The basic rationale is that functions are usually named after the area they cover, e.g. the function in Data::Tubes::Plugin::Reader that reads a filehandle line-by-line is called read_by_line. In this way, when you use e.g. summon from Data::Tubes, you end up with a function read_by_line that is much clearer than simply by_line.

On the other hand, when you rely upon automatic running of factory functions like in tube or pipeline (again, in Data::Tubes), some parts are redundant. In the example, you would end up using Reader::read_by_line, where read_ is actually redundant as you already have the last part of the plugin package name to tell you what this by_line thing is about.

shorter_sub_names comes to the rescue to generate alternative names by analysing the current namespace for a package and generating new functions by removing a prefix. In the Data::Tubes::Plugin::Reader case, for example, it is called like this at the end of the module:

shorter_sub_names(__PACKAGE__);

and it generates, among the others, by_line and by_paragraph.

Consider using this if you generate new plugins.

sprintffy
my $string = sprintffy($template, \@substitutions);

expand a $template string a-la sprintf, based on a list of @substitutions.

The template targets are sprintf-like, i.e. sequences that start with a percent sign followed by... something.

Each substitution is supposed to be an array reference with two items inside: a regular expression and a value specifier.
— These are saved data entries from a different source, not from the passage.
-- ==== Sys2Proof/Certificates/Slice0/Obligations.lean ====
section
/-! DEFINITION. The statements for the provers: one definition each, listed in OBLIGATIONS.json. -/

open Sys2Proof Sys2Proof.Machine

/-- O1. A step runs the instruction of the oldest input (00_scope.md R14, 30_encoding.md R116, 30_encoding.md R131,
notes/assumptions/2.md). -/
def Obligations.StepRunsTheNextInput : Prop :=
  (∀ s word data rest, s.inbox = .cu word data :: rest →
    step s = exec (decodeCommand .cu word data) { s with inbox := rest }) ∧
  (∀ s word data rest, s.inbox = .du word data :: rest →
    step s = exec (decodeCommand .du word data) { s with inbox := rest }) ∧
  (∀ s rest d a e, s.inbox = .advance :: rest → s.du = some d → d.err = .ok → expected d = some a →
    elementAt a d = .ok e →
    step s = exec e.instr { s with inbox := rest, du := some (eat e.codeBits d) }) ∧
  (∀ s rest d, s.inbox = .advance :: rest → s.du = some d → d.err = .ok →
    (expected d = none ∨ ∃ a e, expected d = some a ∧ elementAt a d = .error e) →
    step s = .next (settle (automatonStep d) { s with inbox := rest })) ∧
  (∀ s rest, s.inbox = .advance :: rest → (∀ d, s.du = some d → d.err ≠ .ok) →
    step s = .next { s with inbox := rest }) ∧
  ∀ s, s.inbox = [] → step s = .next s

/-- O2. Words written out from the encodings decode to their instructions (30_encoding.md R131, 30_encoding.md R102,
30_encoding.md R110, 30_encoding.md R111, 47_symbols.md R351, 47_symbols.md R417). -/
def Obligations.SampleWordsDecode : Prop :=
  decodeCommand .cu 0b0110 [0x61] = .cFeedFinish [0x61] ∧
  decodeCommand .du 0b1000 [] = .dEof ∧
  decodeElement .blockHeader [] 0b101 3 = .ok ⟨.blkDynamic true, 3, 0⟩ ∧
  decodeElement .litLen staticLitLen 0b10001001 8 = .ok ⟨.lit0To143 97, 8, 0⟩ ∧
  decodeElement .litLen staticLitLen 0b11001000 8 = .ok ⟨.len265 1, 7, 1⟩ ∧
  decodeElement .distance staticDist 0b100100 6 = .ok ⟨.dist4 1, 5, 1⟩ ∧
  decodeElement .codeLength (codes ([0, 1] ++ List.replicate 16 0 ++ [1])) 0b0 1 = .ok ⟨.cl0To15 1, 1, 0⟩ ∧
  decodeElement .codeLength (codes ([0, 1] ++ List.replicate 16 0 ++ [1])) 0b11111111 8 = .ok ⟨.cl18 127, 1, 7⟩

/-- O3. Every command word of both ports decodes, and encodes back to itself (30_encoding.md R131, 70_reset_and_hazards.md
R493). -/
def Obligations.EveryCommandWordIsAnInstruction : Prop :=
  ∀ p word data, ∃ data', encode staticTables (decodeCommand p word data) = some (.command p word data') ∧
    (word.toNat = 4 → data' = data) ∧ (p = .cu → 4 ≤ word.toNat → word.toNat ≤ 7 → data' = data)

/-- O4. Decoding the encoding of an instruction gives it back (commands and static codes) (30_encoding.md R102,
30_encoding.md R106, 30_encoding.md R107, 30_encoding.md R110, 30_encoding.md R111, 30_encoding.md R131, 42_huffman.md
R205). -/
def Obligations.StaticEncodeDecode : Prop :=
  ∀ i, Instr.wf i = true → (∀ s x, wireOf i ≠ some (.codeLen s x)) →
    ∃ words, encode staticTables i = some words ∧ decodeWords staticTables words = .ok i

/-- O5. Decoding the encoding gives the instruction back in every canonical code (42_huffman.md R196, 42_huffman.md R200,
42_huffman.md R201, 42_huffman.md R203, 30_encoding.md R106, 30_encoding.md R107). -/
def Obligations.CanonicalEncodeDecode : Prop :=
  ∀ (ll dl cl : List Nat) (w : WireTables),
    (∀ l ∈ ll, l ≤ 15) → (∀ l ∈ dl, l ≤ 15) → (∀ l ∈ cl, l ≤ 15) →
    ll.length ≤ 288 → dl.length ≤ 32 → cl.length ≤ 19 →
    mkTable ll = some w.litLen → mkTable dl = some w.dist → mkTable cl = some w.codeLen →
    ∀ i words, Instr.wf i = true → encode w i = some words → decodeWords w words = .ok i

/-- O6. The decoder gives only well-formed instructions (30_encoding.md R106, 30_encoding.md R108, 30_encoding.md R109). -/
def Obligations.DecodedInstructionsAreWellFormed : Prop :=
  ∀ w words i, decodeWords w words = .ok i → Instr.wf i = true

/-- O7. The canonical codes of a table are prefix-free (42_huffman.md R196, 42_huffman.md R200, 42_huffman.md R201). -/
def Obligations.CanonicalCodesArePrefixFree : Prop :=
  ∀ lens t, (∀ l ∈ lens, l ≤ 15) → mkTable lens = some t →
    (∀ c ∈ t, 1 ≤ c.len ∧ c.code < 2 ^ c.len ∧ lens[c.sym]? = some c.len) ∧
    ∀ c ∈ t, ∀ c' ∈ t, c.len ≤ c'.len → c'.code / 2 ^ (c'.len - c.len) = c.code → c = c'

/-- O8. More bits never change a lookup that has answered (42_huffman.md R203, 60_exceptions.md R459). -/
def Obligations.LookupIsStable : Prop :=
  ∀ t bits n hi k,
    (∀ s l, lookup t bits n = .sym s l → lookup t (bits + 2 ^ n * hi) (n + k) = .sym s l) ∧
    (lookup t bits n = .bad → lookup t (bits + 2 ^ n * hi) (n + k) = .bad)

/-- O9. C_NEW gives every CU register its reset value (R270). -/
def Obligations.NewCompressionContext : Prop :=
  ∀ i m s, (i = .cNewBare ∧ m = .bare ∨ i = .cNewZlib ∧ m = .zlib) → ∃ c : CuCtx,
    exec i s = .next { s with cu := some c } ∧
    c.mode = m ∧ c.first = true ∧ c.finished = false ∧ c.lastBlock = false ∧ c.adler = 1 ∧
    c.bw.acc = 0 ∧ c.bw.n = 0 ∧ c.bw.out = [] ∧
    c.lz.s = [] ∧ c.lz.r = 0 ∧ c.lz.p = 0 ∧ c.lz.h = 0 ∧ (∀ a, chainRead c.lz.head a = 0xFFFF) ∧
    c.lz.cand = [.empty, .empty, .empty] ∧ c.sym.start = 0 ∧ c.sym.n = 0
The regular expression is used to match what comes after the percent sign, while the value part can be either a straight value, or a subroutine reference that will be run to get the real value for the substitution.

There is always an implicit, high priority substitution that matches a single percent sign and expands to a percent sign, so that the string %% will be unescaped to % as you would expect in something that is sprintf-like.

test_all_equal
my $bool = test_all_equal(@list);

test whether all elements in @list are equal to one another or not, and return test output as a boolean value (i.e. something that Perl considers true or false).

traverse
my $item = traverse($data, @keys);

Assuming that $data is an array or hash reference, traverse it using items in @keys at each step in the descent.

unzip
my ($even, $odds) = unzip(@list); # OR
my ($even, $odds) = unzip(\@list);

separates even and odd items in the input @list and returns them as two references to arrays.

SEE ALSO

Data::Tubes is a valid entry point of all of this.

AUTHOR

Flavio Poletti <polettix@cpan.org>

COPYRIGHT AND LICENSE

Copyright (C) 2016 by Flavio Poletti <polettix@cpan.org>

This module is free software. You can redistribute it and/or modify it under the terms of the Artistic License 2.0.

This program is distributed in the hope that it will be useful, but without any warranty; without even the implied warranty of merchantability or fitness for a particular purpose.